WHAT YOU ARE ASKED TO DO => For the data below, restate word for word only the lines from the line containing "cases i with" through the line containing "exact hinv.of_live (by", both ends included.

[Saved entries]
/-- Settles O12: the step takes its request off the list, and what it performs touches neither. -/
theorem stepKeepsParamsAndTakesOneRequest : Obligations.StepKeepsParamsAndTakesOneRequest := by
  unfold Obligations.StepKeepsParamsAndTakesOneRequest
  intro s t h
  obtain ⟨hreq, rfl⟩ | ⟨r, rest, a, hreq, -, hperform⟩ := step_cases h
  · simp [hreq]
  · rw [hreq]
    exact perform_params_requests hperform

/-- What keeps the regions and leaves the block live with settled fields keeps the invariant. -/
theorem State.Inv.of_live {s t : State} (hinv : s.Inv) (hl : t.live = true) (hv : t.video.Settled)
    (hregion : ∀ r, t.region r = s.region r) (hparams : t.params = s.params) : t.Inv where
  settled _ := hv
  dormant h := by simp [hl] at h
  canonical r := hregion r ▸ hinv.canonical r
  inside r := by rw [hregion, hparams]; exact hinv.inside r

/-- Empty regions are canonical, so a block without region bytes has only its live flag to answer for. -/
theorem State.Inv.of_regions_nil {t : State} (hregion : ∀ r, t.region r = [])
    (hv : t.live = true → t.video.Settled) (hr : t.live = false → t.renderer = Config.dummy) : t.Inv where
  settled := hv
  dormant h := ⟨hr h, hregion .vram, hregion .palette, hregion .oam⟩
  canonical r := by simp [hregion, Memory.wf]
  inside r := by simp [hregion]

/-- A transaction that a command word can name keeps the invariant (10_state.md R35, 43_lifecycle.md). -/
theorem exec_keeps_inv {i : Instr} {s t : State} (hinv : s.Inv) (hwf : i.WellFormed)
    (h : exec i s = .next t) : t.Inv := by
  cases i with
  | advance c =>
    obtain ⟨hl, rfl⟩ := exec_advance_eq_next.mp h
    refine hinv.of_live (by simpa using hl) ?_ (fun r => ?_) (by simp)
    · simpa using (hinv.settled hl).advance (of_decide_eq_true hwf)
    · exact State.region_congr (by simp) (by simp) (by simp) r
  | writeStatus v =>
    obtain ⟨hl, rfl⟩ := exec_writeStatus_eq_next.mp h
    exact hinv.of_live hl ((hinv.settled hl).writeStatus v) (State.region_congr rfl rfl rfl) rfl
  | readStatus =>
    obtain ⟨hl, rfl⟩ := exec_readStatus_eq_next.mp h
    exact hinv.of_live hl (hinv.settled hl) (State.region_congr rfl rfl rfl) rfl
  | writeVideoReg a v =>
    obtain ⟨hl, -, rfl⟩ := exec_writeVideoReg_eq_next.mp h
    exact hinv.of_live (by simpa using hl) (by simpa using hinv.settled hl)
      (State.region_congr (by simp) (by simp) (by simp)) (by simp)
  | attachRenderer r =>
    obtain ⟨hl, rfl⟩ := exec_attachRenderer_eq_next.mp h
    exact hinv.of_live hl (hinv.settled hl) (State.region_congr rfl rfl rfl) rfl
  | powerOn =>
    obtain ⟨-, rfl⟩ := exec_powerOn_eq_next.mp h
    exact .of_regions_nil (powerUp_region _) (fun _ => Video.reset_settled) (by simp)
  | teardown =>
    obtain ⟨-, rfl⟩ := exec_teardown_eq_next.mp h
    exact .of_regions_nil (tearDown_region _) (by simp) (fun _ => rfl)

/-- A write of a valid offset keeps the invariant (20_memory.md R50, R51). -/
theorem hostWrite_keeps_inv {r : Region} {off : Nat} {b : Byte} {s t : State} (hinv : s.Inv)
    (h : hostWrite r off b s = .next t) : t.Inv := by
  obtain ⟨hl, hoff, rfl⟩ := hostWrite_eq_next.mp h
  refine ⟨fun _ => by simpa using hinv.settled hl, fun hn => by simp [hl] at hn, fun q => ?_, fun q => ?_⟩
  · by_cases hq : q = r
    · rw [hq, State.setRegion_region]
      exact Memory.wf_write (hinv.canonical r) off b
    · rw [State.setRegion_region_ne _ _ hq]
      exact hinv.canonical q
  · by_cases hq : q = r
    · rw [hq, State.setRegion_region, State.setRegion_params]
      intro c hc
      obtain ⟨rfl, -⟩ | hc := Memory.mem_write hc
      · exact hoff
      · exact hinv.inside r c hc
    · rw [State.setRegion_region_ne _ _ hq, State.setRegion_params]
      exact hinv.inside q

/-- A request resolves to transactions that a command word can name. -/
theorem wellFormed_of_resolve {p : Params} {r : HostRequest} {i : Instr}
    (h : resolve p r = .ok (.transaction i)) : i.WellFormed := by
  obtain ⟨w, -, hdec⟩ | ⟨v, rfl⟩ | ⟨a, v, rfl⟩ | rfl := resolve_transaction h
  · exact (encode_eq_of_decode hdec).1
  all_goals rfl

theorem State.Inv.with_requests {s : State} (hinv : s.Inv) (rest : List HostRequest) :
    State.Inv { s with requests := rest } where
  settled := hinv.settled
  dormant := hinv.dormant
  canonical r := by rw [region_with_requests]; exact hinv.canonical r
  inside r := by rw [region_with_requests]; exact hinv.inside r

/-- Settles O18: an idle step changes nothing, a byte write keeps the regions canonical, a byte read
keeps everything, and a transaction that a request can name keeps settled fields settled. -/
theorem stepKeepsInvariant : Obligations.StepKeepsInvariant := by
  unfold Obligations.StepKeepsInvariant
  intro s t hinv h
  obtain ⟨-, rfl⟩ | ⟨r, rest, a, -, hres, hperform⟩ := step_cases h
  · exact hinv
  have hinv' := hinv.with_requests rest
  cases a with
  | transaction i => exact exec_keeps_inv hinv' (wellFormed_of_resolve hres) hperform
  | memRead r off =>
    obtain ⟨hl, -, rfl⟩ := hostRead_eq_next.mp hperform
    exact hinv'.of_live hl (hinv'.settled hl) (State.region_congr rfl rfl rfl) rfl
  | memWrite r off b => exact hostWrite_keeps_inv hinv' hperform

/-- Settles O19: the reset values are settled and every region is empty. -/
theorem resetMeetsInvariant : Obligations.ResetMeetsInvariant := by
  unfold Obligations.ResetMeetsInvariant
  exact .of_regions_nil (fun r => by cases r <;> rfl) (fun _ => Video.reset_settled) (fun _ => rfl)

end Sys2Proof.Machine
end

section
/-! SUPPORT. One ADVANCE: the event it performs as a function of the state before it, the fields and the
outputs of that event, and which transaction emits which event (40_timing.md, 60_exceptions.md). -/

namespace Sys2Proof.Machine

/-! ### The event does not see the cycles (40_timing.md R90, R101) -/

/-- The video fields after an event, its distance recorded (40_timing.md R91, R99). -/
def eventDone (v : Video) : Video :=
  { eventVideo v with lastEventDiff := (eventVideo v).cyclesToNextEvent }

/-- Both transitions write E before they read it. -/
theorem eventVideo_spendVideo (c : Word) (v : Video) : eventVideo (spendVideo c v) = eventVideo v := rfl

theorem eventOutputs_spendVideo (active : Bool) (h : RendererHandle) (c : Word) (v : Video) :
    eventOutputs active h (spendVideo c v) = eventOutputs active h v := rfl

theorem eventAsks_spendVideo (c : Word) (v : Video) : eventAsks (spendVideo c v) = eventAsks v := rfl

theorem advanceVideo_eq_eventDone {c : Word} {s : State} (hd : EventDue c s) :
    advanceVideo c s.video = eventDone s.video := advanceVideo_of_due hd

/-- An ADVANCE with an event due is the event of the state before it. -/
theorem advanceState_eq_moved {c : Word} {s : State} (hd : EventDue c s) :
    advanceState c s.begin = s.begin.moved (eventDone s.video)
      (eventOutputs s.pacingAnswer s.renderer s.video) (eventAsks s.video) := by
  rw [advanceState_of_due (stillPositive_of_due hd)]
  simp only [State.begin_video, State.begin_renderer, advanceVideo_eq_eventDone hd,
    eventOutputs_spendVideo, eventAsks_spendVideo]
  rfl

/-! ### The fields after an event -/

/-- Start-of-Hblank on any fields (40_timing.md R91, R92). -/
theorem eventDone_of_hdraw {v : Video} (hb : v.inHblank = false) :
    eventDone v =
      let base := v.cyclesToNextHblankStart - v.lastEventDiff
      { v with
        inHblank                   := true
        cyclesSinceLastHblankStart := base
        cyclesToNextEvent          := base + 226#32
        cyclesToNextHblankStart    := base + 226#32 + 1006#32
        cyclesToNextHblankIRQ      := base + 226#32 + 1006#32
        cyclesToNextVblankIRQ      := v.cyclesToNextVblankIRQ - v.lastEventDiff
        cyclesToNextVcounterIRQ    := v.cyclesToNextVcounterIRQ - v.lastEventDiff
        lastEventDiff              := base + 226#32 } := by
  simp only [eventDone, eventVideo, hb, Bool.false_eq_true, if_false]
  rfl

/-- End-of-Hblank on any fields, `line` the line it leads to (40_timing.md R95 to R97). -/
theorem endVideo_eq {v : Video} {line : Word}
    (hline : (if v.scanline + 1#32 = 228#32 then 0#32 else v.scanline + 1#32) = line) :
    endVideo v =
      { v with
        scanline                := line
        inHblank                := false
        inVblank                :=
          if line = 160#32 then true else if line = 227#32 then false else v.inVblank
        vcounterMatch           := matchesTarget line v.vcountTarget
        cyclesToNextEvent       := v.cyclesToNextHblankStart
        cyclesToNextVblankIRQ   :=
          if line = 160#32 then 280896#32 else v.cyclesToNextVblankIRQ
        cyclesToNextVcounterIRQ :=
          if matchesTarget line v.vcountTarget && v.vcounterIRQEnabled then
            v.cyclesToNextVcounterIRQ + 280896#32
          else v.cyclesToNextVcounterIRQ } := by
  have hfirst : Config.visibleLines = 160#32 := rfl
  have hwrap : Config.totalLines = 228#32 := rfl
  have hframe : Config.frameLength = 280896#32 := by decide
  simp only [endVideo, matchVideo, lineVideo, endHblankVideo, hfirst, hwrap, hframe]
  by_cases h228 : v.scanline + 1#32 = 228#32
  · rw [if_pos h228] at hline
    simp [h228, ← hline]
  · rw [if_neg h228] at hline
    rw [hline] at h228 ⊢
    by_cases h160 : line = 160#32
    · simp [h160]
    · by_cases h227 : line = 227#32 <;> simp [h160, h227, h228]

/-- End-of-Hblank with the rebase before it, on any state (40_timing.md R91, R95 to R97, R99). -/
theorem eventDone_of_hblank {s : State} (hb : s.video.inHblank = true) :
    eventDone s.video =
      let line := nextLine s
      let base := s.video.cyclesToNextHblankStart - s.video.lastEventDiff
      let hit  := decide (line = s.video.vcountTarget.setWidth 32)
      let ci   := s.video.cyclesToNextVcounterIRQ - s.video.lastEventDiff
      { s.video with
        scanline                   := line
        inHblank                   := false
        inVblank                   :=
          if line = 160#32 then true else if line = 227#32 then false else s.video.inVblank
        vcounterMatch              := hit
        cyclesToNextEvent          := base
        cyclesSinceLastHblankStart :=
          s.video.cyclesSinceLastHblankStart - s.video.lastEventDiff
        cyclesToNextHblankStart    := base
        cyclesToNextHblankIRQ      := s.video.cyclesToNextHblankIRQ - s.video.lastEventDiff
        cyclesToNextVblankIRQ      :=
          if line = 160#32 then 280896#32
          else s.video.cyclesToNextVblankIRQ - s.video.lastEventDiff
        cyclesToNextVcounterIRQ    :=
          if hit && s.video.vcounterIRQEnabled then ci + 280896#32 else ci
        lastEventDiff              := base } := by
  simp only [eventDone, eventVideo, hb, if_true]
  rw [endVideo_eq (v := rebase s.video) (line := nextLine s) rfl]
  rfl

ANSWER TO THE EXERCISE =>
  cases i with
  | advance c =>
    obtain ⟨hl, rfl⟩ := exec_advance_eq_next.mp h
    refine hinv.of_live (by simpa using hl) ?_ (fun r => ?_) (by simp)
    · simpa using (hinv.settled hl).advance (of_decide_eq_true hwf)
    · exact State.region_congr (by simp) (by simp) (by simp) r
  | writeStatus v =>
    obtain ⟨hl, rfl⟩ := exec_writeStatus_eq_next.mp h
    exact hinv.of_live hl ((hinv.settled hl).writeStatus v) (State.region_congr rfl rfl rfl) rfl
  | readStatus =>
    obtain ⟨hl, rfl⟩ := exec_readStatus_eq_next.mp h
    exact hinv.of_live hl (hinv.settled hl) (State.region_congr rfl rfl rfl) rfl
  | writeVideoReg a v =>
    obtain ⟨hl, -, rfl⟩ := exec_writeVideoReg_eq_next.mp h
    exact hinv.of_live (by simpa using hl) (by simpa using hinv.settled hl)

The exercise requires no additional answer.